Welcome to "Man with two dogs" - the family website for dog owners and dog walkers.

This is my countryside diary which appears each Saturday in the Dundee Courier newspaper.

Neighbours, walkers and The Fall

February 12th, 2005

WALKING DOGS is a grand way to keep in touch with your neighbours.

In the past week I've met our neighbour Rose Rickman twice, taking her dogs past the house. I was moaning about the amount of beech mast that I had raked up for the second week running. So I was interested to learn from her that because last summer was so dry some beech trees could die from drought.

This triggers a survival response in the trees which produce significantly more seed, some of which will germinate and take root, and grow into a new generation of trees. An almost human response to the problem, but this is nature fighting back while it still can, to the threat of the loss of the tree.

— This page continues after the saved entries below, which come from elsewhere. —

/-- A node of the ready pool with one strand, in queue 0. -/
def pooled : NodeRun := { nodeOf 0 0x40000400 [] with nstr := 1, verified := true, st := .ready }
/-- The acting strand changed, with nodes and a pool, in a partition that holds quad 0. -/
def sMill (nodes : NMap NodeRun) (pool : List Nat) (f : Strand → Strand) : State :=
  let s := withPart (user.onAct f) fun r => { r with quads := 1, schedBud := 1, ctrLast := 2000, faultArea := 0x40004000 }
  s.onMill fun m => { m with nodes := nodes, pool := pool, nextId := 100 }
/-- A queue word that is enabled with priority 7 for queue 1. -/
def prio7 (s : State) : State := withPart s fun r => { r with queues := r.queues.set 1 0xF }
/-- A life state of the acting strand. -/
def living (l : Life) : State := { (sMill [(0, nodeRun .core [(0, 0)])] [] fun a => { a with life := l }) with dom := { Dom.reset with members := [0, 1] } }
/-- Port 0 carries messages to package 1. -/
def routed (s : State) : State := { s with links := { s.links with routes := [(1, [0])], ports := [(0, { Port.reset with st := .up })] } }
/-- A record of the acting strand. -/
def rec0 (fw : Bool) : FaultRec :=
  { part := 0, owner := .strand 0, epc := 0, tval := 0, spc := 0, cause := 1, flags := if fw then 16 else 0, core := 0, strand := 0, vstart := 0, mstart := 0 }
/-- A reply counter that has fired, with a reply. -/
def sReply (act : Nat) : State :=
  poke ((living .trapped).onMill fun m => { m with slots := [(0, rec0 false)], ctrs := [(1, { count := 0, st := .fired, bound := none })] })
    0x40004038 (leBytes 8 act)
/-- A kernel that is resident. -/
def kern (ctrl : Bool) : Kernel := { base := 0x40010000, part := 0, ref := 0, hdr := { Header.zero with ctrl := ctrl, handler := 128 }, query := false }
/-- A spawned node that is not verified. -/
def spawned (k : Nat) : NodeRun := { pooled with st := .waiting, verified := false, kernel := k }
/-- A replay that is pending, its graph of one node at 0x40000200 with its kernel resident. -/
def rep0 : Replay :=
  { graph := 0x40000200, part := 0, core := 0, epc := 0, user := true, launch := 0, st := .pending, slot := 0, gen := 0, ctrs := [], kernels := [], errand := none }
def sReplay (version : Nat) : State :=
  let s := poke (poke (sMill [] [] fun a => a) 0x40000200 (leBytes 4 version ++ leBytes 2 1 ++ leBytes 2 1 ++ leBytes 8 0 ++ leBytes 8 0x40000400 ++
    leBytes 8 0x40000800 ++ leBytes 4 64 ++ leBytes 2 1000)) 0x40000400 (leBytes 8 0x80010000 ++ leBytes 2 1)
  s.onMill fun m => { m with replays := [(1, rep0)], kernels := [{ kern false with base := 0x80010000 }] }

theorem witness_StrandAndNodeEvents_dispatch : (let s := sMill [(5, pooled)] [5] fun a => a
    s.saveAway = s ∧ s.missing (s.dispatch 1) = none ∧ s.quadPart (quadOf 1) = some 0 ∧ (s.part 0).st = .running ∧ s.budgetLeft 0 = true ∧ pooled.members = [] ∧
    (match (List.range 8).reverse.findSome? fun p => (s.serve 0 1 p (List.range 16)).map fun r => (p, r) with
     | some (_, q, _) => (s.offer 0 1 (q % 16)).isSome | none => false) = true ∧
    (s.queueHead 0 0).isSome = true ∧ s.queuePrio 0 0 < 7) := by decide +kernel

theorem witness_StrandAndNodeEvents :
    (let s := prio7 (sMill [(0, nodeRun .core [(0, 0)]), (5, { pooled with queue := 1 })] [5] fun a => { a with clMap := 0xFF })
     ({ s with cores := (List.range 7).map fun k => (k + 1, { Core.reset with lost := true }) } : State).victim = some 0) ∧
    ([Life.running, .stopping, .trapped, .saved, .migrating].all fun l => ((living l).strand? 0).map (·.life) == some l) = true ∧
    ((living .saved).leatsEmpty 0 = true ∧ ((living .saved).strands.all fun b => b.life == .saved && b.arrivals.isEmpty && b.wait.isNone) = true) ∧
    (let s := living .migrating
     s.opsEnded 0 = true ∧ s.links.reels.get? 0 = none ∧ s.links.away.get? 0 = none ∧ (s.node? 0).isSome = true ∧ s.sameWay 0 (some 1) = true ∧
     (s.reelFits (nodeRun .core [(0, 0)]) 0 0 0 = true ∧ s.queriesFit 0 0 = true ∧ s.sameWay 0 none = true) ∧
     1 ≠ s.dom.pkg ∧ NSet.has 1 s.dom.members = true ∧ NSet.has 1 s.dom.lost = false ∧ s.links.inbox = [] ∧ s.links.held = [] ∧ s.act.asks = false ∧
     s.links.routes.getD 1 [] = [] ∧
      ((routed s).links.routes.getD 1 []).filter (fun p => ((routed s).port p).usable) = [0]) ∧
    (let s := (sMill [] [] fun a => a).onMill fun m => { m with updates := [(0, 5, 1)] }
     s.mill.updates = [(0, 5, 1)] ∧ 0 < (s.part 0).record.schedBud ∧ (s.ctr 5).st = .idle ∧ s.mill.ctrs.rising = true) ∧
    (rec0 true).toFirmware = true ∧ (rec0 false).toFirmware = false ∧
    ([true, false].all fun fw => let s := (sMill [] [] fun a => a).onMill fun m => { m with faults := [rec0 fw] }
      s.mill.faults.find? s.writable == some (rec0 fw)) = true ∧
    ([0, 1].all fun a => let s := sReply a
      s.mill.slots.get? 0 == some (rec0 false) && (s.strand? 0).map (·.life) == some .trapped &&
      (s.ctr ((s.part 0).record.ctrBase + 1)).st == .fired && !s.lacks s.millDie (s.part 0).record.faultArea && s.readSync s.millDie (s.part 0).record.faultArea == s &&
      field (s.bytesAt s.millDie (s.part 0).record.faultArea 64) 56 8 == a) = true ∧
    (let s := living .halted
     s.node? 0 = some (nodeRun .core [(0, 0)]) ∧ s.mill.nodes.rising = true ∧ s.nodeLive 0 = false ∧ (nodeRun .core [(0, 0)]).replay = none ∧
     s.missing (s.nodeComplete 0) = none ∧ (nodeRun .core [(0, 0)]).killed = false ∧ (nodeRun .core [(0, 0)]).due = [] ∧ ((s.performNode (nodeRun .core [(0, 0)])).addErrs (nodeRun .core [(0, 0)])).isSome = true) ∧
    (let s := (sMill [(5, spawned 1), (6, spawned 0x40010000)] [] fun a => a).onMill fun m => { m with kernels := [kern false] }
     s.mill.nodes.rising = true ∧ s.node? 5 = some (spawned 1) ∧ s.node? 6 = some (spawned 0x40010000) ∧ okE (s.verify 0 1 true) = false ∧
     okE (s.verify 0 0x40010000 true) = true ∧ s.missing (s.verify 0 1 true).2 = none ∧ s.missing (s.verify 0 0x40010000 true).2 = none) ∧
    (let s := (living .halted).onNode 0 fun x => { x with killed := true }
     (s.node? 0).map (·.killed) = some true ∧ s.missing (s.nodeComplete 0) = none) ∧
    ((user.onAct fun a => { a with life := .stopping, prog := { a.prog with errand := some { tag := 0, home := 9, answer := none } } }).act.asks = true) ∧
    (let s := (sMill [(5, { pooled with st := .outside })] [] fun a => a).onMill fun m => { m with outside := [5] }
     (s.mill.outside.find? fun n => match s.node? n with | some x => s.poolRoom x.part | none => false) = some 5) := by decide +kernel

/-- Replays of the same graph that hold a slot and a generation. -/
def held (s : State) (n : Nat) : State :=
  s.onMill fun m => { m with replays := [(1, rep0)] ++ (List.range n).map fun k => (k + 2, { rep0 with st := .live, slot := k, gen := k + 1 }) }
theorem witness_StrandAndNodeEvents_replay :
    ([0, 1].all fun v => let s := sReplay v
      s.mill.replays.get? 1 == some rep0 && s.mill.replays.rising &&
      match s.agentRead s.millDie 0 0x40000200 64 with
      | (.ok b, s1) => s1.dirty rep0 == 0 && s1.freeSlot 1 rep0 (max 1 (min 4 (graphOf b).nrep)) == some 0 && graphBad b == (v == 0) &&
        match s1.snapshot rep0 (graphOf b) with
        | (.ok _, s2) => (s.missing s2).isNone && (v == 0 || match s2.readNodes 0 (graphOf b).nodes (graphOf b).nn 0 with
          | (.ok ns, s3) =>
            match s3.readKernels true ns with
            | (.ok _, s4) => (s.missing s4).isNone && (List.range (graphOf b).nn).all fun i => s4.ownCtr 0 ((graphOf b).cbase + i) && !s4.faultCtr 0 ((graphOf b).cbase + i)
            | _ => false
          | _ => false)
        | _ => false
      | _ => false) = true ∧
    (held (sReplay 1) 1).freeSlot 1 rep0 1 = none ∧
    rep0.errand = none ∧ { rep0 with errand := some { tag := 0, home := 9, answer := some ([0], none) } }.errand ≠ none ∧
    (let s := poke (held (sReplay 1) 1) 0x40000208 [1]
     s.dirty rep0 ≠ 0 ∧ s.freeSlot 1 rep0 2 = some 1 ∧ s.genHeld 1 rep0 ((0 + 1) % 4) = true) := by decide +kernel

theorem witness_StepKeepsMemory : user.Inv ∧ user.agenda = [] ∧ user.act.canRun = true := ⟨by unfold State.Inv; decide +kernel, by decide +kernel⟩

theorem witness_EncodeAndDecodeAgree :
    (Instr.vadd 1 2 (.lit 7) t).wf = true ∧ (encode (Instr.vadd 1 2 (.lit 7) t)).isSome = true ∧
    needsLit (full 0x00 0 1 2 3 0 0 0) = false ∧ decode (full 0x00 0 1 2 3 0 0 0) none = .instr (.add 1 2 (.reg 3) t) := by decide +kernel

In similar vein, in 1997 the Doyenne and I and two other couples visited America during the Fall – the leaf fall, that is.  Leaf peeking' the American's call it, and it was a gloriously colourful experience motoring along the Skyline Drive through the Blue Ridge Mountains of Virginia.Because the summer had been so dry, the Fall was disappointingly short-lived that year. The leaves had dried out and were dropping off the trees much more quickly than usual because of the lack of moisture in the ground.

But back to neighbours. I see Jim Anderson striding out at the crack of dawn with his springer spaniel. Jim is a power walker and it's far too exhausting to try keeping up with him. The only way I can have a word with him is to get him to stop.

Our neighbour Ronald hasn't got a dog but we meet regularly and have a blether. I haven't asked him, but I suspect that like me, he acknowledges the merit of power walking for others, but after a certain age such effort can be more profitably redirected!

Sandy Eggo, well-known seedsman in Brechin, sometimes walks his huge Scottish deerhound round our way. He – the deerhound, that is – looks at Macbeth as though he might be a tasty between-meals snack, although Macbeth is very keen to be chums.

Cyclists and walkers often use our wee road and we almost always get a greeting as they pass.

Last week I mentioned St Brigid, and on Sunday the Doyenne brought home the Church magazine. Our minister Ian Stewart had written of the good saint too.

He told how Brigid changed her bath water into beer so as to quench the thirst of unexpected visitors. And her cows gave milk three times a day so that visiting bishops should have enough to drink. So the social distinctions were alive and well even in those far off days.

The Doyenne's first boiling of marmalade for this year has set well and, as usual, is disappearing like  snaw off a dyke'. Some things never change.